Extracted data entries
....

/-- A complete RMS block updates RMS, and the next one begins (R193).  Where RMS_N is lowered below the samples a block already
has, the next sample ends it and all of them count (the spec does not say: DESIGN CHOICE, log 107). -/
def State.endBlock (s : State) (l : Nat) : State :=
  let x := s.monX l
  if x.count < s.rmsLength l then s
  else
    let s := s.wr LMON.RMS.LEVEL (dbfsLevel (x.sum / x.count)) l
    let s := s.wr LMON.RMS.BLOCKS (s.g LMON.RMS.BLOCKS l + 1) l
    s.modMon l fun x => { x with sum := 0, count := 0 }

/-! ### Captures (R195, R196) -/

/-- The period of a preset's output samples and its group delay (R184), in 1/256 ns and ns. -/
def samplePeriod : Nat → Nat
  | 0 => 10000 | 1 => 20000 | 2 => 40000 | 3 => 80000 | _ => 320000
def groupDelay : Nat → Nat
  | 0 => 1250 | 1 => 2500 | 2 => 5000 | 3 => 10000 | _ => 625

/-- The capture ends: its result lands (R195, R196). -/
def State.finishCapture (s : State) (l reason : Nat) (ws : List Nat) : State :=
  match (s.monX l).cap with
  | none => s
  | some c =>
    let s := s.wrWords LMON.CAP.I l ((List.range 512).map fun i => bits (ws.getD i 0) 16 16)
    let s := s.wrWords LMON.CAP.Q l ((List.range 512).map fun i => bits (ws.getD i 0) 0 16)
    let s := s.wr LMON.CAP_STAT.REASON reason l
    let s := s.wr LMON.CAP_STAT.PRESET (if c.started then c.preset else s.chainPreset l) l
    let s := (s.wr LMON.CAP_STAT.OWNER c.owner l).wr LMON.CAP_STAT.N ws.length l
    let s := (s.wr LMON.CAP_NS.NS c.ns l).wr LMON.CAP_SEC.SEC c.sec l
    let s := (s.wr LMON.CAP_NCO.FREQ c.nco l).modMon l fun x => { x with cap := none }
    (s.landResult .lmon l).pulse .lmon l 0

/-- A capture cut off: the samples taken stand (R196). -/
def State.cutCapture (s : State) (l reason : Nat) : State :=
  match (s.monX l).cap with
  | none => s
  | some c => s.finishCapture l reason c.taken

/-! ### Synchronising resets (R188, R189, R191) -/

/-- The chain begins anew: decimation phases, delay lines, detectors and the settling count (R184, R188). -/
def MonX.restart (x : MonX) (preset : Nat) : MonX :=
  { x with valid := false, settle := if preset = 4 then 1 else 64, bank := 0, fade := 0, peak := 0, env := 0, sum := 0,
           count := 0, ticks := 0, integ := List.replicate 5 Cx.zero, combs := List.replicate 5 Cx.zero, half := [], fir := [] }

/-- A synchronising reset lands. -/
def State.landSync (s : State) (l : Nat) : State :=
  let s := match (s.monX l).cap with
    | some c =>
      if c.started then s.cutCapture l 2 else s.modMon l fun x => { x with cap := some { c with synced := true } }
    | none => s
  let s := if (s.monX l).bank = 2 then s.wr LMON.CSTAT.LAST_SWAP 4 l else s
  let preset := s.chainPreset l
  let s := s.modMon l fun x => x.restart preset
  let s := (s.wr LMON.RMS.LEVEL 0x8000 l).wr LMON.RMS.BLOCKS 0 l
  let s := (s.capture2 LMON.RST_NS.NS LMON.RST_SEC.SEC l).cond .lmon l 4 false
  s.showDetectors l

/-- The owner and its settings follow the line's state: a change of owner or of the Reach receiver's
profile is a synchronising reset (R187, R189). -/
def State.refreshOwner (s : State) (l : Nat) : State :=
  let o := s.chainOwner l
  let x := s.monX l
  let w := if o = 0 then (0, 0) else s.ownerSetting l o
  let pr := if o = 1 then s.reachNow l else (0, 0, 0)
  if o = x.owner ∧ w.1 = x.preset ∧ pr = x.profile then s.modMon l fun x => { x with nco := w.2 }
  else (s.modMon l fun x => { x with owner := o, preset := w.1, nco := w.2, profile := pr }).landSync l

/-- The chain stops: the page is disabled or the line mode becomes OFF (R189, R196); once the line runs again it begins
anew (DEDUCED, log 66). -/
def State.stopChain (s : State) (l : Nat) : State :=
  let s := s.cutCapture l 3
  (s.modMon l fun x =>
    { x.restart (s.chainPreset l) with bank := x.bank, fade := x.fade, peak := x.peak, env := x.env,
                                       sum := x.sum, count := x.count }).cond .lmon l 4 false

/-! ### The samples (R183 to R186, R190, R193, R195) -/

/-! ### The half-band (R183, R184, R186) -/

/-- The response of a filter's taps at n / `turns` cycles a sample. -/
def toneSum (taps : List Rat) (turns n : Nat) : Cx :=
  Cx.sum ((taps.zipIdx).map fun e => Cx.scale e.1 (unitRoot turns (n * e.2 % turns)))

/-- The power gain of a decimating preset with the default bank at n / 100 of its output rate: the CIC, the half-band's taps
and the FIR (R183, R186). -/
def chainPower (half : List Rat) (d n : Nat) : Rat :=
  let fir : List Rat := (List.range 64).map fun i => (toSigned 18 (kaiserTap i) : Rat) / 131072
  (toneSum (List.replicate d (1 / (d : Rat))) (400 * d) n).normSq ^ 5 * (toneSum half 400 n).normSq * (toneSum fir 200 n).normSq

/-- R186 for a half-band, by steps of 1/100 of the output rate: within 0.1 dB up to 0.40 of it, 70 dB down from 0.60. -/
def responseMet (half : List Rat) : Bool :=
  [16, 32, 64, 128].all fun d =>
    ((List.range 41).all fun n =>
      let g := chainPower half d n
      decide (977238 / 1000000 ≤ g ∧ g ≤ 1023292 / 1000000)) &&
    (List.range (200 * d - 59)).all fun n => decide (chainPower half d (60 + n) ≤ 1 / 10 ^ 7)

/-- Taps 0 to 62, by 2^-17, of a symmetric half-band that meets R186: a half-band under a Kaiser window of β = 7.0, with a
droop compensation of three taps. -/
def halfBandKnown : List Int :=
  [-1, 3, 7, -8, -12, 13, 19, -21, -29, 32, 43, -45, -59, 63, 81, -85,
   -107, 113, 139, -146, -178, 186, 225, -235, -281, 292, 346, -360, -423, 439, 514, -532,
   -619, 641, 742, -767, -885, 914, 1052, -1087, -1249, 1290, 1483, -1531, -1763, 1822, 2105, -2178,
   -2534, 2627, 3089, -3211, -3842, 4012, 4933, -5190, -6689, 7122, 10059, -10914, -19594, 17823, 67884]

/-- Tap i of the half-band: the module's own, symmetric, where they meet R186, else those of a filter that does (DESIGN CHOICE,
log 112). -/
def halfBand (i : Nat) : Rat :=
  let j := min i (125 - i)
  if responseMet ((List.range 126).map fun i => Config.halfBandTap (min i (125 - i))) then Config.halfBandTap j
  else (halfBandKnown.getD j 0 : Rat) / 131072
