-- ==== Sys2Proof/Machine/Lines.lean ====
section
/-! DEFINITION. What happens to a line, as shared operations: moving between states with the events of
R154, beacon erasure (R25), Reach masks (R24), going to QUIET with the port's peers (R126), the
disorderly leave (R106), retrain (R147, R148), faults (R311) and join failure (R103, R137). -/

namespace Sys2Proof.Machine

/-! ### Reasons of LTRAIN.STATUS.LAST_REASON (R153) -/

def rsHost : Nat := 1
def rsLos : Nat := 2
def rsHandshake : Nat := 3
def rsPairFail : Nat := 4
def rsRangeFail : Nat := 5
def rsRangeLimit : Nat := 6
def rsJoinFail : Nat := 7
def rsJoinWait : Nat := 8
def rsTrain : Nat := 9
def rsLoad : Nat := 10
def rsLowSnr : Nat := 11
def rsTiming : Nat := 12
def rsErrors : Nat := 13
def rsPeerAbort : Nat := 14
def rsPortPeer : Nat := 15
def rsRetrainFail : Nat := 16
def rsDead : Nat := 17
def rsFault : Nat := 18
def rsCapability : Nat := 19
def rsWake : Nat := 20
def rsOverhead : Nat := 21
def rsDropTimeout : Nat := 22
def rsGapPeer : Nat := 23

/-- The start state of a mode (R122, R124, R125). -/
def startState : Nat → LineState
  | 1 => .beacon | 2 => .quiet | 3 => .standard | 4 => .reach | 5 => .diag | _ => .off

/-- The state a line starts in and its QUIET hold: a V-head line whose port lacks its pairing key stays
in QUIET (R122, R350); in RETIRED every line is OFF (R329). -/
def State.startOf (s : State) (l : Nat) : LineState × Nat :=
  if s.trust.lifecycle = 2 then (.off, 0)
  else if s.isVHead l && s.noKey (s.anchor l) then (.quiet, 4) else (startState (s.mode l), 0)

/-- HANDSHAKE to LOADING. -/
def inBringUp : LineState → Bool
  | .handshake | .ranging | .joining | .training | .loading => true
  | _ => false

/-- The data-carrying group of R154. -/
def inData : LineState → Bool
  | .showtime | .banked | .leaving => true
  | _ => false

/-- The bundle tag in effect (R23). -/
def State.tag (s : State) (l : Nat) : Nat := s.g LCTL.MODE.BUNDLE l

/-! ### Reach masks (R24) -/

/-- K for a Reach bandwidth code (R24): 3.2, 6.4, 12.8 and 25.6 MHz mask 1, 2, 4 and 8 tones. -/
def reachTones (bw : Nat) : Nat := 2 ^ bw

/-- K of a tag: from the widest bandwidth on its REACH lines, the profile's and the enabled
endpoints' (R24). -/
def State.tagMask (s : State) (tag : Nat) : Nat :=
  let bws := allLines.flatMap fun l =>
    if s.tag l == tag && s.mode l == 4 then
      s.g LREACH.PROFILE.BW l ::
        ((List.range 16).filter fun e => s.g LREACH.EP_CFG.ENABLE l e == 1).map
          fun e => s.g LREACH.EP_CFG.BW l e
    else []
  if bws.isEmpty then 0 else reachTones (bws.foldl max 0)

/-- The tone mask of K: bits 1 to K. -/
def maskBits (k : Nat) : Nat := 2 ^ (k + 1) - 2

/-- The mask that R24 wants on a line. -/
def State.wantedMask (s : State) (l : Nat) : Nat := if s.isV l then maskBits (s.tagMask (s.tag l)) else 0

/-! ### Beacon erasure (R25) -/

/-- Set the tones under erasure on a line, and the conditions that show it (R63). -/
def State.setErase (s : State) (l mask : Nat) : State :=
  (s.wr LLOAD.ERASE.MASK mask l 0).cond .lload l 1 (mask != 0)

/-- Tones 1 and 2, but those masked under R24. -/
def State.eraseMask (s : State) (l : Nat) : Nat := 6 - (6 &&& s.g LLOAD.RMASK.MASK l 0)

/-- A NARROW reflectometry run is between its request and the end of its step 7, 10.74 ms after the first line chirp (R201,
R202). -/
def State.reflectBeacons (s : State) (l : Nat) : Bool :=
  match s.refl.find l with
  | some r =>
    let wrap := 2 ^ 32 * 10 ^ 9
    let gone := (s.time.sec % 2 ^ 32 * 10 ^ 9 + s.time.ns + wrap - (r.sec * 10 ^ 9 + r.ns)) % wrap
    r.band == 2 && (r.step == 2 || decide (wrap / 2 ≤ gone) || decide (gone ≤ 10740000))
  | none => false

/-- Some line of the tag is in BEACON or HANDSHAKE, or counts as such: a STANDARD quad in its beacon window
(R244) and a line in a NARROW reflectometry run (R201). -/
def State.tagBeacons (s : State) (tag : Nat) : Bool :=
  allLines.any fun l => s.tag l == tag && ((s.line l).st = .beacon || (s.line l).st = .handshake ||
    ((s.line l).st = .standard && (s.stdX l).beacon) || s.reflectBeacons l)

/-- Tones 1 and 2 are under erasure on a V-head line in SHOWTIME while its tag is, else none. -/
def State.refreshErase (s : State) (l : Nat) : State :=
  if s.isVHead l then
    s.setErase l (if s.xe.erasing.contains (s.tag l) && (s.line l).st = .showtime then s.eraseMask l else 0)
  else s

/-- Erasure starts on every V-head line of the tag in SHOWTIME while a line of the tag beacons. -/
def State.startErasure (s : State) (tag : Nat) : State :=
  if s.tagBeacons tag then
    let s : State := { s with xe := { s.xe with
      erasing := if s.xe.erasing.contains tag then s.xe.erasing else tag :: s.xe.erasing } }
    (allLines.filter fun l => s.tag l == tag).foldl (fun s l => s.refreshErase l) s
  else s

/-- The erasure that a line carries follows its own way into SHOWTIME or out of it; a tail's ends with it (R25). -/
def State.moveErase (s : State) (l : Nat) (old : LineState) : State :=
  if old = .showtime && s.isVTail l then s.setErase l 0 else s.refreshErase l

/-! ### Masks in force (R24) -/

/-- A line's RMASK takes a value (R63 condition MASKED), and its erasure follows (R25). -/
def State.setRmask (s : State) (l mask : Nat) : State :=
  (s.wr LLOAD.RMASK.MASK mask l 0).cond .lload l 2 (mask != 0)|>.refreshErase l |>.showTable l

/-- A line that left SHOWTIME takes the mask wanted at once (R24). -/
def State.settleMask (s : State) (l : Nat) : State :=
  let want := s.wantedMask l
  let s := s.modLine l fun x => { x with tablesPending := false }
  if want = s.g LLOAD.RMASK.MASK l 0 then s else s.setRmask l want

/-! ### Moving a line -/

/-- The Reach modem serves the line in a state (R155, R180, R242). -/
def usesModem (st : LineState) : Bool :=
  st = .reach || st = .beacon || st = .handshake || st = .standard

/-- The modem of a line forgets what it was doing: queue, reception and waits; a handshake packet being sent and those that
wait go out, unless the line is switched off (R124, R180). -/
def State.stopModem (s : State) (l : Nat) (off : Bool) : State :=
  let old := s.reachX l
  let keep := !off && (old.tx.any fun p => p.kind == 5)
  let x : ReachX := { held := old.held }
  let x := if keep then { x with tx := old.tx, chirps := old.chirps, volts := old.volts, due := old.due }
    else if off then x else { x with due := old.due }
  let s := { s with reach := s.reach.set {} l x }
  let s := (s.wr LREACH.STATUS.RXSTATE (if keep then 5 else 0) l).wr LREACH.STATUS.WINDOW 0 l
  let s := ((s.wr LREACH.STATUS.QFREE 0x200 l).wr LREACH.STATUS.MASK_WAIT 0 l).cond .lreach l 8 false
  s.sendDue l

/-! ### Line drivers and DAC inputs (R214 to R218) -/

/-- Rails in the order of R306: VX, VL, VA, VD, VP, VPH, VIO, VH; VD is stable. -/
def railVd : Nat := 3

/-- The state of a line driver (R214, R216 to R218). -/
def State.driver (s : State) (l : Nat) : Driver :=
  let x := s.line l
  if !s.clk.rails.contains railVd || (s.calX l).powerup || s.g LAFE.STAT.OC l == 1 ||
      decide (2 ≤ s.pwr.state) || s.pwr.stage != 0 || s.pwr.waking then .highz
  else if s.g CALMGR.STAT.TXCLR == 1 || s.fault.s3 || s.mode l == 0 || !s.enabled .lctl l ||
      !s.enabled .lafe l || x.rangeSwitch || x.rangeHold != 0 || s.xe.resuming.contains l ||
      (x.st = .reach && (s.reachX l).chirps.isEmpty) || (s.calX l).st == 4 then .clear
  else .active

/-- The CPLL of a line's cluster is locked. -/
def State.lineClock (s : State) (l : Nat) : Bool := s.clk.locked.contains (2 + l / 32)

/-- The DSP of a line runs, with the CPLL of its cluster (R281). -/
def State.lineRuns (s : State) (l : Nat) : Bool := s.lineClock l && s.dspRuns

/-- XPLL runs, and with it the XENGINE (R281), before the third stage of an entry stops it, and not in the safe state (R298,
R312). -/
def State.engineRuns (s : State) : Bool :=
  s.clk.locked.contains 1 && !s.fault.s3 && decide (s.pwr.state ≤ 1) && !s.pwr.waking && decide (s.pwr.stage < 3)

/-- The clear code of a line's cluster (R215). -/
def State.clearCode (s : State) (l : Nat) : Nat := s.g CLUSTER.CLRCODE.CODE (l / 32)

/-- The input of a line's DAC, where `x` is what its transmit path gives (R214, R216, R218). -/
def State.dacInput (s : State) (l : Nat) (x : DacInput) : DacInput :=
  let c := s.calX l
  if s.g CALMGR.STAT.TXCLR == 1 then .code (s.clearCode l)
  else if !s.clk.rails.contains railVd || s.clk.resetHeld || (c.powerup && !s.lineClock l) then
    .code 0x2000
  else if c.powerup || c.st == 4 then .calibration
  else match s.driver l with
    | .active => x
    | _ => .code (s.clearCode l)

/-- The DAC of a line takes its input. -/
def State.setDac (s : State) (l : Nat) (x : DacInput) : State :=
  { s with xe := { s.xe with dac := s.xe.dac.set (.code 0x2000) l (s.dacInput l x) } }

/-- Every line DAC takes its input again, at once: TXCLR_N fell, a clear code changed, a class S3 fault is in force (R214 to
R216). -/
def State.refreshDacs (s : State) : State :=
  allLines.foldl (fun s l => s.setDac l (s.xe.dac.get (.code 0x2000) l)) s

/-! ### The coefficient write port (R120) -/

/-- A master asks for the port. -/
def State.askPort (s : State) (master : Nat) : State :=
  { s with xe := { s.xe with waiting := if s.xe.waiting.contains master then s.xe.waiting
                                         else s.xe.waiting ++ [master] } }

/-- A line's row and column are to be cleared by the XENGINE DMA, which asks for the port (R105, R107, R120). -/
def State.wantClear (s : State) (l : Nat) : State :=
  State.askPort { s with xe := { s.xe with clearing := if s.xe.clearing.contains l then s.xe.clearing
                                                         else s.xe.clearing ++ [l] } } 0x20

/-- The states in which a line's entries are cleared (R93); no line of another mode has any (R19). -/
def clearedIn : LineState → Bool
  | .off | .quiet | .beacon | .handshake | .ranging | .faulted | .diag | .reach | .standard => true
  | _ => false

/-- The states in which a line takes part in the passes: the power of its symbols goes on being compared (R93, R106). -/
def inPasses : LineState → Bool
  | .training | .loading | .showtime | .leaving | .banked => true
  | _ => false

/-- Put a line into a state, with LAST_CHANGE, ENTRIES and the events of R153 and R154.  A V-tail
loses the remote grid in QUIET, OFF and FAULTED, and its posts count the local one (R22).  TXMASK takes effect at TRAINING
(R236). -/
def State.moveLine (s : State) (l : Nat) (st : LineState) (sub : Nat := 0) : State :=
  let old := (s.line l).st
  let lost := (st = .quiet || st = .off || st = .faulted) && (s.line l).remote.isSome
  let s := s.modLine l fun x =>
    { x with st := st, sub := sub, upSec := x.upSec || st = .showtime || st = .banked,
             remote := if st = .quiet ∨ st = .off ∨ st = .faulted then none else x.remote,
             powers := if inPasses st && inPasses x.st then x.powers else [],
             pilotPowers := if inPasses st && inPasses x.st then x.pilotPowers else [],
             silent := x.silent && st = x.st,
             txMask := if st = .training then s.g LAFE.CTRL.TXMASK l else x.txMask }
  let s := if lost then s.regridPosts (ofLine l) s.sfc else s
  if st = old then s
  else
    let s := s.capture LTRAIN.LC0.NS LTRAIN.LC1.SEC LTRAIN.LC2.SECH LTRAIN.LC2.FRAC l
    let s := if old = .retrain && clearedIn st && s.isVHead l then s.wantClear l else s
    let entered := st = .showtime && (old = .loading || old = .retrain)
    let left := inData old && !inData st
    let s := if entered then s.bump LTRAIN.ENTRIES.COUNT l else s
    let s := s.edges .ltrain l
      (1 + 2 * bnat entered + 4 * bnat left + 8 * bnat (st = .retrain) + 16 * bnat (st = .banked) +
        32 * bnat (old = .banked && st = .showtime))
    let s := if st = .beacon ∨ st = .handshake then s.startErasure (s.tag l) else s
    let s := if old = .showtime ∨ st = .showtime then s.moveErase l old else s
    let runs := fun (st : LineState) => st = .showtime || st = .leaving
    let s := if runs old && !runs st then s.settleMask l else s
    let s := if (usesModem old || old = .quiet) && (!usesModem st || old = .reach || st = .reach) then
        s.stopModem l (st = .off || st = .faulted) else s
    let s := if old = .faulted then
        let s : State := { s with xe := { s.xe with resuming := insertSorted l s.xe.resuming } }
        (s.modLine l fun x => { x with ocHeld := false }).wr LAFE.STAT.OC 0 l |>.cond .lafe l 5 false else s
    if st = .off then (s.stopChain l).refreshOwner l else s.refreshOwner l

/-- Record why a line left its state. -/
def State.noteReason (s : State) (l reason : Nat) : State :=
  (s.wr LTRAIN.STATUS.LAST_REASON reason l).wr LTRAIN.STATUS.LAST_FROM (s.line l).st.code l

/-- An active line leaves by another path than a landed orderly leave: it is dead, and becomes
inactive at the second symbol boundary (R106, R107).  A pilot-active line fails its join. -/
def State.leaveActive (s : State) (l : Nat) : State :=
  if (s.line l).active then
    let s := s.modLine l fun x => { x with dying := true }
    { s with xe := { s.xe with discard := true } }
  else s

....

_INSTRUCTIONS TO FOLLOW_: What lines of the data include the word "which"? Copy each of them.

_REPLY TO THE EXERCISE_:
/-- A line's row and column are to be cleared by the XENGINE DMA, which asks for the port (R105, R107, R120). -/
/-- The states in which a line's entries are cleared (R93); no line of another mode has any (R19). -/
/-- The states in which a line takes part in the passes: the power of its symbols goes on being compared (R93, R106). -/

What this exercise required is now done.